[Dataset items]
-- ==== Sys2Proof/Laws/Windows.lean ====
section
/-!
SUPPORT. What a window change does at each bank (R154).
-/

namespace Sys2Proof.Machine

/-- A holder neither is granted nor waits. -/
theorem portsDistinct_holder {e : BankEntry} (h : e.portsDistinct = true) {p} (hp : e.isHolder p = true) : (∀ g ∈ e.grantees, g.port ≠ p) ∧
    ∀ w ∈ e.waiting, w.port ≠ p := by
  simp only [BankEntry.portsDistinct, decide_eq_true_eq, List.nodup_append, List.mem_append, mem_holderPorts, List.mem_map] at h
  refine ⟨fun g hg hc => ?_, fun w hw hc => ?_⟩
  · exact h.1.2.2 p hp _ ⟨g, hg, rfl⟩ hc.symm
  · exact h.2.2 p (.inl hp) _ ⟨w, hw, rfl⟩ hc.symm

/-- A pending grantee does not wait. -/
theorem portsDistinct_grantee {e : BankEntry} (h : e.portsDistinct = true) {p} (hp : ∃ g ∈ e.grantees, g.port = p) : ∀ w ∈ e.waiting,
    w.port ≠ p := by
  simp only [BankEntry.portsDistinct, decide_eq_true_eq, List.nodup_append, List.mem_append, mem_holderPorts, List.mem_map] at h
  intro w hw hc
  exact h.2.2 p (.inr hp) _ ⟨w, hw, rfl⟩ hc.symm

/-- A port has one waiting entry. -/
theorem portsDistinct_waiter {e : BankEntry} (h : e.portsDistinct = true) {a b} (ha : a ∈ e.waiting) (hb : b ∈ e.waiting) (hab : a.port =
    b.port) : a = b := by
  simp only [BankEntry.portsDistinct, decide_eq_true_eq, List.nodup_append] at h
  exact List.inj_on_of_nodup_map h.2.1 ha hb hab

/-- A window change at one bank: what the port keeps there is covered, and a covered holding is kept. -/
theorem windowChangeAt_spec (t : Port) (s : State) (b : Bank) (hd : (s.bank b).portsDistinct = true) :
   let v := windowChangeAt t s b
   LeaseFrame s v ∧ OnlyBank b s v ∧
   (∀ row mode, (v.bank b).isHolder t = true ∨ (v.bank b).isGrantee t = true → (v.bank b).row = some row → (v.bank b).mode = some mode →
       covered s t b row mode = true) ∧
   (∀ k, k ∈ (v.bank b).waiting → k.port = t → covered s t b k.row k.mode = true) ∧
   ((s.bank b).isHolder t = true → bankCovered s t b = true → v.bank b = s.bank b) := by
  have fin : ∀ (v : State), LeaseFrame s v ∧ OnlyBank b s v → (v.bank b).involves t = false → ¬((s.bank b).isHolder t = true ∧
      bankCovered s t b = true) →
     LeaseFrame s v ∧ OnlyBank b s v ∧
     (∀ row mode, (v.bank b).isHolder t = true ∨ (v.bank b).isGrantee t = true → (v.bank b).row = some row → (v.bank b).mode = some mode →
         covered s t b row mode = true) ∧
     (∀ k, k ∈ (v.bank b).waiting → k.port = t → covered s t b k.row k.mode = true) ∧
     ((s.bank b).isHolder t = true → bankCovered s t b = true → v.bank b = s.bank b) := by
    intro v F h hn
    refine ⟨F.1, F.2, fun row mode hh => ?_, fun k hk hp => ?_, fun h1 h2 => absurd ⟨h1, h2⟩ hn⟩
    · simp only [BankEntry.involves, Bool.or_eq_false_iff] at h
      rcases hh with hh | hh
      · rw [h.1.1] at hh; exact absurd hh (by simp)
      · rw [h.1.2] at hh; exact absurd hh (by simp)
    · rw [BankEntry.involves_eq_false_iff] at h
      exact absurd hp (h.2.2 k hk)
  have cov : ∀ row mode, bankCovered s t b = true → (s.bank b).row = some row → (s.bank b).mode = some mode → covered s t b row mode = true := by
    intro row mode h h1 h2
    unfold bankCovered at h; rw [h1, h2] at h; exact h
  unfold windowChangeAt
  dsimp only
  by_cases hh : (s.bank b).isHolder t = true
  · rw [if_pos hh]
    have hno := portsDistinct_holder hd hh
    by_cases hc : bankCovered s t b = true
    · rw [if_pos hc]
      exact ⟨LeaseFrame.refl s, OnlyBank.refl b s, fun row mode _ h1 h2 => cov row mode hc h1 h2, fun k hk hp => absurd hp (hno.2 k hk),
          fun _ _ => rfl⟩
    · rw [if_neg hc]
      refine fin _ (revoke_frame b [t] .window s) ?_ (fun h => hc h.2)
      unfold revoke
      apply not_involves_drainIfEmpty
      simp only [List.foldl_cons, List.foldl_nil]
      rw [raiseNotice_bank]
      unfold removeHolder
      rw [modBank_bank, if_pos rfl, BankEntry.involves_eq_false_iff]
      exact ⟨by simp, hno.1, hno.2⟩
  · rw [if_neg hh]
    have hh0 : (s.bank b).holders.get t = none := by
      simpa [BankEntry.isHolder] using hh
    have hn : ¬((s.bank b).isHolder t = true ∧ bankCovered s t b = true) := fun h => hh h.1
    split
    · next g hg =>
      have hgm := List.mem_of_find?_eq_some hg
      have hgp : g.port = t := by simpa using List.find?_some hg
      have hw := portsDistinct_grantee hd ⟨g, hgm, hgp⟩
      by_cases hc : bankCovered s t b = true
      · rw [if_pos hc]
        exact ⟨LeaseFrame.refl s, OnlyBank.refl b s, fun row mode _ h1 h2 => cov row mode hc h1 h2, fun k hk hp => absurd hp (hw k hk),
            fun _ _ => rfl⟩
      · rw [if_neg hc]
        refine fin _ (frame_trans (setBank_frame b _ s) (answer_frame b ..)) ?_ hn
        rw [answer_bank, State.bank_setBank, if_pos rfl, BankEntry.involves_eq_false_iff]
        exact ⟨hh0, fun g hg => by simpa using (List.mem_filter.1 hg).2, hw⟩
    · next hg =>
      have hgn : ∀ g ∈ (s.bank b).grantees, g.port ≠ t := by
        rw [List.find?_eq_none] at hg; intro g hgm; simpa using hg g hgm
      split
      · next w hw =>
        have hwm := List.mem_of_find?_eq_some hw
        have hwp : w.port = t := by simpa using List.find?_some hw
        by_cases hc : covered s t b w.row w.mode = true
        · rw [if_pos hc]
          refine ⟨LeaseFrame.refl s, OnlyBank.refl b s, fun row mode hx => ?_, fun k hk hp => ?_, fun _ _ => rfl⟩
          · rcases hx with hx | hx
            · exact absurd hx hh
            · simp [BankEntry.isGrantee] at hx
              obtain ⟨g, hg1, hg2⟩ := hx
              exact absurd hg2 (hgn g hg1)
          · rw [portsDistinct_waiter hd hk hwm (hp.trans hwp.symm)]; exact hc
        · rw [if_neg hc]
          refine fin _ (withdrawWaiter_frame b t _ s (fun u => answer_frame b ..)) ?_ hn
          have h0 : ((refreshContention b (answer t w.tag .denied (bankByte b) 0 [] (modBank b
              (fun e => { e with waiting := e.waiting.filter (fun w => !decide (w.port = t)) }) s))).bank b).involves t = false := by
            rw [involves_refreshContention, answer_bank, modBank_bank, if_pos rfl, BankEntry.involves_eq_false_iff]
            exact ⟨hh0, hgn, fun w hw => by simpa using (List.mem_filter.1 hw).2⟩
          unfold withdrawWaiter
          dsimp only
          split
          · exact not_involves_serve h0
          · exact h0
      · next hw =>
        have hwn : ∀ w ∈ (s.bank b).waiting, w.port ≠ t := by
          rw [List.find?_eq_none] at hw; intro g hgm; simpa using hw g hgm
        refine fin s (frame_refl b s) ?_ hn
        rw [BankEntry.involves_eq_false_iff]; exact ⟨hh0, hgn, hwn⟩

/-- Coverage depends on the windows alone. -/
theorem covered_congr {s t : State} (h : t.windows = s.windows) (p b r m) : covered t p b r m = covered s p b r m := by
  unfold covered; rw [h]

/-- A window change at several banks. -/
theorem windowChanges_spec (t : Port) : ∀ (bs : List Bank) (s : State), bs.Nodup → (∀ b ∈ bs, (s.bank b).portsDistinct = true) →
   let v := bs.foldl (windowChangeAt t) s
   LeaseFrame s v ∧ (∀ b, b ∉ bs → v.bank b = s.bank b) ∧
   (∀ b, b ∈ bs →
   (∀ row mode, (v.bank b).isHolder t = true ∨ (v.bank b).isGrantee t = true → (v.bank b).row = some row → (v.bank b).mode = some mode →
       covered s t b row mode = true) ∧
   (∀ k, k ∈ (v.bank b).waiting → k.port = t → covered s t b k.row k.mode = true) ∧
   ((s.bank b).isHolder t = true → bankCovered s t b = true → v.bank b = s.bank b)) := by
  intro bs
  induction bs with
  | nil => intro s _ _; exact ⟨LeaseFrame.refl s, fun _ _ => rfl, by simp⟩
  | cons c bs ih =>
    intro s hn hd
    have hn' := List.nodup_cons.1 hn
    obtain ⟨f, ob, h1, h2, h3⟩ := windowChangeAt_spec t s c (hd c List.mem_cons_self)
    obtain ⟨F, ob', H⟩ := ih (windowChangeAt t s c) hn'.2 (fun b hb => by
      rw [ob b (fun h => hn'.1 (h ▸ hb))]; exact hd b (List.mem_cons_of_mem _ hb))
    rw [List.foldl_cons]
    refine ⟨f.trans F, fun b hb => ?_, fun b hb => ?_⟩
    · have := not_or.1 (fun k => hb (List.mem_cons.2 k))
      rw [ob' b this.2, ob b this.1]
    · rcases List.mem_cons.1 hb with rfl | hb2
      · rw [ob' _ hn'.1]; exact ⟨h1, h2, h3⟩
      · have hbc : b ≠ c := fun h => hn'.1 (h ▸ hb2)
        obtain ⟨k1, k2, k3⟩ := H b hb2
        have hc : ∀ r m, covered (windowChangeAt t s c) t b r m = covered s t b r m := fun r m => covered_congr f.windows t b r m
        have hbc' : bankCovered (windowChangeAt t s c) t b = bankCovered s t b := by
          unfold bankCovered; rw [ob b hbc]; simp only [hc]
        rw [ob b hbc, hbc'] at k3
        simp only [hc] at k1 k2
        exact ⟨k1, k2, k3⟩

/-! ### A bank at a time -/

/-- Where the port is nothing, nothing changes. -/
theorem windowChangeAt_of_not_involved {p : Port} {b : Bank} {s : State} (h : (s.bank b).involves p = false) : windowChangeAt p s b = s := by
  rw [BankEntry.involves_eq_false_iff] at h
  unfold windowChangeAt
  dsimp only
  have h1 : (s.bank b).isHolder p = false := by simp [BankEntry.isHolder, h.1]
  have h2 : (s.bank b).grantees.find? (fun g => decide (g.port = p)) = none := by simpa using h.2.1
  have h3 : (s.bank b).waiting.find? (fun g => decide (g.port = p)) = none := by simpa using h.2.2
  simp [h1, h2, h3]

/-- A pending grantee is the one its port finds. -/
theorem find_grantee_of_mem {e : BankEntry} (hd : e.portsDistinct = true) {g : Grantee} (hg : g ∈ e.grantees) :
    e.grantees.find? (fun x => decide (x.port = g.port)) = some g := by
  cases hf : e.grantees.find? (fun x => decide (x.port = g.port)) with
  | none => rw [List.find?_eq_none] at hf; exact absurd (by simp) (hf g hg)
  | some k =>
    have hk := List.mem_of_find?_eq_some hf
    have hp : k.port = g.port := by simpa using List.find?_some hf
    simp only [BankEntry.portsDistinct, decide_eq_true_eq, List.nodup_append] at hd
    rw [List.inj_on_of_nodup_map hd.1.2.1 hk hg hp]

/-- A waiting entry is the one its port finds. -/
theorem find_waiter_of_mem {e : BankEntry} (hd : e.portsDistinct = true) {g : Waiter} (hg : g ∈ e.waiting) :
    e.waiting.find? (fun x => decide (x.port = g.port)) = some g := by
  cases hf : e.waiting.find? (fun x => decide (x.port = g.port)) with
  | none => rw [List.find?_eq_none] at hf; exact absurd (by simp) (hf g hg)
  | some k =>
    have hk := List.mem_of_find?_eq_some hf
    have hp : k.port = g.port := by simpa using List.find?_some hf
    rw [portsDistinct_waiter hd hk hg hp]

/-- Who waits or is to be granted does not hold. -/
theorem not_isHolder_of_mem {e : BankEntry} (hd : e.portsDistinct = true) {p : Port} (h : (∃ g ∈ e.grantees, g.port = p) ∨ ∃ w ∈ e.waiting,
    w.port = p) :
    e.isHolder p = false := by
  by_contra hc
  rw [Bool.not_eq_false] at hc
  obtain ⟨h1, h2⟩ := portsDistinct_holder hd hc
  rcases h with ⟨g, hg, e⟩ | ⟨g, hg, e⟩
  · exact h1 g hg e
  · exact h2 g hg e

/-- A waiter: kept if covered, else answered DENIED and withdrawn. -/
theorem windowChangeAt_of_waiter {s : State} {b : Bank} {w : Waiter} (hd : (s.bank b).portsDistinct = true) (hw : w ∈ (s.bank b).waiting) :
    windowChangeAt w.port s b = if covered s w.port b w.row w.mode then
        s else withdrawWaiter b w.port (answer w.port w.tag .denied (bankByte b) 0 []) s := by
  unfold windowChangeAt
  dsimp only
  have h2 : (s.bank b).grantees.find? (fun g => decide (g.port = w.port)) = none := by
    rw [List.find?_eq_none]; intro g hg hc
    exact portsDistinct_grantee hd ⟨g, hg, by simpa using hc⟩ w hw rfl
  rw [not_isHolder_of_mem hd (.inr ⟨w, hw, rfl⟩), h2, find_waiter_of_mem hd hw]
  rfl

/-- A pending grantee: kept if covered, else answered DENIED. -/
theorem windowChangeAt_of_grantee {s : State} {b : Bank} {g : Grantee} (hd : (s.bank b).portsDistinct = true) (hg : g ∈ (s.bank b).grantees) :
    windowChangeAt g.port s b = if bankCovered s g.port b then s else answer g.port g.tag .denied (bankByte b) 0 []
        (s.setBank b { s.bank b with grantees := (s.bank b).grantees.filter (fun x => !decide (x.port = g.port)) }) := by
  unfold windowChangeAt
  dsimp only
  rw [not_isHolder_of_mem hd (.inl ⟨g, hg, rfl⟩), find_grantee_of_mem hd hg]
  rfl

/-- A holder: kept if covered, else revoked. -/
theorem windowChangeAt_of_holder {s : State} {b : Bank} {p : Port} (h : (s.bank b).isHolder p = true) :
    windowChangeAt p s b = if bankCovered s p b then s else revoke b [p] .window s := by
  unfold windowChangeAt
  dsimp only
  rw [if_pos h]

/-- Coverage of a bank that has a row and a mode. -/
theorem bankCovered_eq {s : State} {b p row mode} (h1 : (s.bank b).row = some row) (h2 : (s.bank b).mode = some mode) : bankCovered s p b =
    covered s p b row mode := by
  unfold bankCovered; rw [h1, h2]

/-- A bank that the change at it leaves is left by the change at all banks. -/
theorem windowChanges_keep (t : Port) : ∀ (bs : List Bank) (s : State), bs.Nodup → ∀ b, (∀ k : State, k.bank b = s.bank b → k.windows =
    s.windows → (windowChangeAt t k b).bank b = k.bank b) → (∀ c ∈ bs, (s.bank c).portsDistinct = true) →
   (bs.foldl (windowChangeAt t) s).bank b = s.bank b := by
  intro bs
  induction bs with
  | nil => intros; rfl
  | cons c bs ih =>
    intro s hn b hk hd
    have hn' := List.nodup_cons.1 hn
    obtain ⟨f, ob, _⟩ := windowChangeAt_spec t s c (hd c List.mem_cons_self)
    have hb : (windowChangeAt t s c).bank b = s.bank b := by
      by_cases h : b = c
      · subst h; exact hk s rfl rfl
      · exact ob b h
    rw [List.foldl_cons, ih _ hn'.2 b, hb]
    · intro k h1 h2; exact hk k (h1.trans hb) (h2.trans f.windows)
    · intro d hd'; rw [ob d (fun h => hn'.1 (h ▸ hd'))]; exact hd d (List.mem_cons_of_mem _ hd')

end Sys2Proof.Machine
end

## WORK TO BE COMPLETED
From the records above, reproduce exactly the lines from the one with "g ∈ e.waiting)" to the one with "not hold. -/", both included, and no others.

## FINAL ANSWER
theorem find_waiter_of_mem {e : BankEntry} (hd : e.portsDistinct = true) {g : Waiter} (hg : g ∈ e.waiting) :
    e.waiting.find? (fun x => decide (x.port = g.port)) = some g := by
  cases hf : e.waiting.find? (fun x => decide (x.port = g.port)) with
  | none => rw [List.find?_eq_none] at hf; exact absurd (by simp) (hf g hg)
  | some k =>
    have hk := List.mem_of_find?_eq_some hf
    have hp : k.port = g.port := by simpa using List.find?_some hf
    rw [portsDistinct_waiter hd hk hg hp]

/-- Who waits or is to be granted does not hold. -/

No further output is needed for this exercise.